A third reason why SETI
experts make lousy UFO commentators is that within this little tribe
of scientists there seems to be some weird strategy that goes rather
like this: SETI experts think that they can make themselves look like
discerning, “no nonsense” scientists by dismissing all evidence
of extraterrestrials except for the type of radio evidence
they are looking for. This thought process is very weird. We can
imagine a similar thing going on in the mind of a scientist
researching Bigfoot.
Scientist: So I
have asked the National Science Foundation for 10 million dollars in
research money. I will use the money to fund a team of scientists who
will go into the deep forests of northern Canada, and look for
infrared heat signatures coming from Bigfoot creatures.
Reporter:
Interesting. Do you believe any of those people who claim to have
seen Bigfoot?
Scientist: Seeing
Bigfoot ?!? Why, I don't believe in that type of nonsense.
It makes no sense for SETI
experts to follow such a strategy. The more evidence there is for
extraterrestrial visitations on our planet, the more likely it is
that some SETI radio search for extraterrestrials will pay off. So
why should SETI experts have a predisposition to reject UFO
sightings? Perhaps it is some kind of “no one shall come to the
extraterrestrials but through my path” thinking on the part of the
SETI expert, similar to the “no one can come to God but through our
path” thinking of narrow-minded theologians.
A fourth reason why SETI
experts make lousy UFO commentators is a psychological reason. UFO
sightings may act as a kind of “salt in the wound” for scientists
who have invested decades of their life in a failed search for
extraterrestrial signals.
Let's imagine you tell a
person there are two investment options: Investment 1 and Investment
2. The man invests $20,000 in Investment 1, and loses all his
money. Now suppose you say to this person after he had lost all his
money: you would have made a million dollars if you had invested in
Investment 2. Will this person tend to accept such an idea? No, he
will never believe it. The man's loss of his $20,000 is his wound,
and telling him that he would have become rich if he had invested in
the other option is like rubbing salt in his wound.
Now consider a senior SETI
researcher who has spent decades in a fruitless search for
extraterrestrial radio signals.
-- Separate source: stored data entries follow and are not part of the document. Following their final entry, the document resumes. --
-- ==== Sys2Proof/Laws/Run.lean ====
section
/-! SUPPORT. What an edge adds to a run, and the runs of edges that engine steps make. -/

namespace Sys2Proof.Machine

@[simp] theorem Progress.after_state (x : Progress) (t : State) : (x.after t).state = t := by
  unfold Progress.after; split_ifs <;> rfl

@[simp] theorem Progress.start_state (s : State) : (Progress.start s).state = s := rfl

@[simp] theorem Progress.start_command (s : State) : (Progress.start s).command = none := rfl

@[simp] theorem Progress.start_observed (s : State) : (Progress.start s).observed = [] := rfl

@[simp] theorem AcceptedCommand.answered_command (c : AcceptedCommand) (t : State) :
    (c.answered t).command = c := rfl

/-- A reset edge abandons the command in progress (rule R158). -/
theorem Progress.after_reset (x : Progress) (t : State) (h : x.state.now.rst = true) :
    x.after t = { state := t, command := none, observed := x.observed } := by
  unfold Progress.after; rw [if_pos h]

/-- An edge of an idle core takes up the presented command. -/
theorem Progress.after_idle (x : Progress) (t : State) (h : x.state.now.rst = false)
    (hi : x.state.regs.phase = .idle) :
    x.after t = { state := t, command := x.state.presented, observed := x.observed } := by
  unfold Progress.after; rw [if_neg (by simp [h]), if_pos hi]

/-- An engine step that is not the last adds nothing. -/
theorem Progress.after_busy (x : Progress) (t : State) (h : x.state.now.rst = false)
    (hi : x.state.regs.phase ≠ .idle) (ht : t.regs.phase ≠ .idle) :
    x.after t = { state := t, command := x.command, observed := x.observed } := by
  unfold Progress.after; rw [if_neg (by simp [h]), if_neg hi, if_neg ht]

/-- A completion edge adds the pair of the command in progress. -/
theorem Progress.after_completion (x : Progress) (t : State) (h : x.state.now.rst = false)
    (hi : x.state.regs.phase ≠ .idle) (ht : t.regs.phase = .idle) :
    x.after t =
      { state := t, command := none
        observed := x.observed ++ (x.command.map fun c => c.answered t).toList } := by
  unfold Progress.after; rw [if_neg (by simp [h]), if_neg hi, if_pos ht]

theorem Progress.edge_of_next (x : Progress) {t : State} (h : x.state.edge = .next t) :
    x.edge = .next (x.after t) := by
  unfold Progress.edge; rw [h]

theorem Progress.edges_succ_of_next (x : Progress) {t : State} (n : Nat)
    (h : x.state.edge = .next t) : x.edges (n + 1) = (x.after t).edges n := by
  conv => lhs; unfold Progress.edges
  rw [x.edge_of_next h]

/-- Edges one after another. -/
theorem Progress.edges_add (x : Progress) (m n : Nat) {y : Progress} (h : x.edges m = .next y) :
    x.edges (m + n) = y.edges n := by
  induction m generalizing x with
  | zero => cases h; rw [Nat.zero_add]
  | succ m ih =>
    rw [Nat.add_right_comm]
    conv => lhs; unfold Progress.edges
    unfold Progress.edges at h
    cases he : x.edge with
    | next z => rw [he] at h; exact ih z h
    | fault f => rw [he] at h; cases h
    | refused q => rw [he] at h; cases h

/-- Observing a run does not change it: the edges of a run answer a next state exactly where the
clock edges do, and the same one. -/
theorem Progress.edges_state (x : Progress) (n : Nat) {t : State} (h : x.state.edges n = .next t) :
    ∃ y : Progress, x.edges n = .next y ∧ y.state = t := by
  induction n generalizing x with
  | zero => cases h; exact ⟨x, rfl, rfl⟩
  | succ n ih =>
    unfold State.edges at h
    cases he : x.state.edge with
    | next z =>
      rw [he] at h
      rw [x.edges_succ_of_next n he]
      exact ih (x.after z) (by rw [Progress.after_state]; exact h)
    | fault f => rw [he] at h; cases h
    | refused q => rw [he] at h; cases h

/-- The clock edge of a busy core that has been reset. -/
theorem State.edge_of_busy (s : State) {r : Regs s.cfg} (hs : s.resetSeen = true)
    (hr : s.now.rst = false) (hp : s.regs.phase ≠ .idle) (he : s.regs.engineStep = .ok r) :
    s.edge = .next { s with regs := r, host := s.host.tail } := s.edgeWith_busy _ hs hr hp he

/-- Engine steps that do not complete the command leave it in progress. -/
theorem Progress.edges_of_runsTo_busy (x : Progress) {n : Nat} {t : Regs x.state.cfg}
    (hs : x.state.resetSeen = true) (hn : x.state.NoReset n) (h : x.state.regs.RunsTo n t)
    (ht : t.phase ≠ .idle) :
    x.edges n = .next { x with
      state := { x.state with regs := t, host := x.state.host.drop n } } := by
  induction n generalizing x with
  | zero => cases h; rfl
  | succ n ih =>
    obtain ⟨hp, q, he, hq⟩ := h
    have hr := x.state.NoReset_now hn
    have e := x.state.edge_of_busy hs hr hp he
    have hqi : q.phase ≠ .idle := by
      cases n with
      | zero => cases hq; exact ht
      | succ n => exact hq.1
    rw [x.edges_succ_of_next n e, x.after_busy _ hr hp hqi]
    have := ih
      { x with state := { x.state with regs := q, host := x.state.host.tail } } hs
      (x.state.NoReset_tail hn) hq ht
    simp only [List.drop_tail] at this
    exact this

/-- Engine steps up to the completion edge observe the command in progress with its response. -/
theorem Progress.edges_of_runsTo_idle (x : Progress) {n : Nat} {t : Regs x.state.cfg}
    (hs : x.state.resetSeen = true) (hn : x.state.NoReset (n + 1))
    (h : x.state.regs.RunsTo (n + 1) t) (ht : t.phase = .idle) :
    x.edges (n + 1) = .next
      { state := { x.state with regs := t, host := x.state.host.drop (n + 1) }
        command := none
        observed := x.observed ++ (x.command.map fun c => c.answered
          { x.state with regs := t, host := x.state.host.drop (n + 1) }).toList } := by
  induction n generalizing x with
  | zero =>
    obtain ⟨hp, q, he, hq⟩ := h
    cases hq
    have hr := x.state.NoReset_now hn
    rw [x.edges_succ_of_next 0 (x.state.edge_of_busy hs hr hp he), x.after_completion _ hr hp ht]
    simp [Progress.edges]
  | succ n ih =>
    obtain ⟨hp, q, he, hq⟩ := h
    have hr := x.state.NoReset_now hn
    rw [x.edges_succ_of_next (n + 1) (x.state.edge_of_busy hs hr hp he),
      x.after_busy _ hr hp hq.1]
    have := ih
      { x with state := { x.state with regs := q, host := x.state.host.tail } } hs
      (x.state.NoReset_tail hn) hq ht
    simp only [List.drop_tail] at this
    exact this

/-- The acceptance edge of a run (rules R55 and R170). -/
theorem Progress.edge_accept (x : Progress) (h : x.state.Ready) (hv : x.state.now.cmdValid = true) :
    x.edge = .next
      { state := { x.state with
          regs := accept x.state.now.cmdHdr x.state.now.payload x.state.regs
          host := x.state.host.tail }
        command := some (acceptedCommand x.state.now.cmdHdr x.state.now.payload)
        observed := x.observed } := by
  have e : x.state.edge = .next { x.state with
      regs := accept x.state.now.cmdHdr x.state.now.payload x.state.regs
      host := x.state.host.tail } := by
    unfold State.edge; rw [if_pos hv]; exact x.state.edgeWith_accept _ h
  rw [x.edge_of_next e, x.after_idle _ h.2.2 h.2.1]
  unfold State.presented; rw [if_pos hv]

end Sys2Proof.Machine
end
The failure of this quest is like
his wound. If that person accepts that UFO sightings are good
evidence for extraterrestrials, that is like salt in the wound. For
now the SETI researcher has to have thoughts like this:
How foolish of me. I
bet my money on the wrong horse! Rather than spending decades in a
fruitless search for radio signals from extraterrestrials, I should
have been investigating UFOs. Think of what I could have
accomplished if I had gone down that path.
But such thoughts are too
psychologically painful. So the empty-handed SETI researcher is
someone we can always expect to speak dismissively of UFO sightings.
Even when they are as dramatic as the Hudson Valley UFO sightings of
the 1980's, in which thousands of people reported seeing UFOs the size of a football field (according to a report in the New York Times).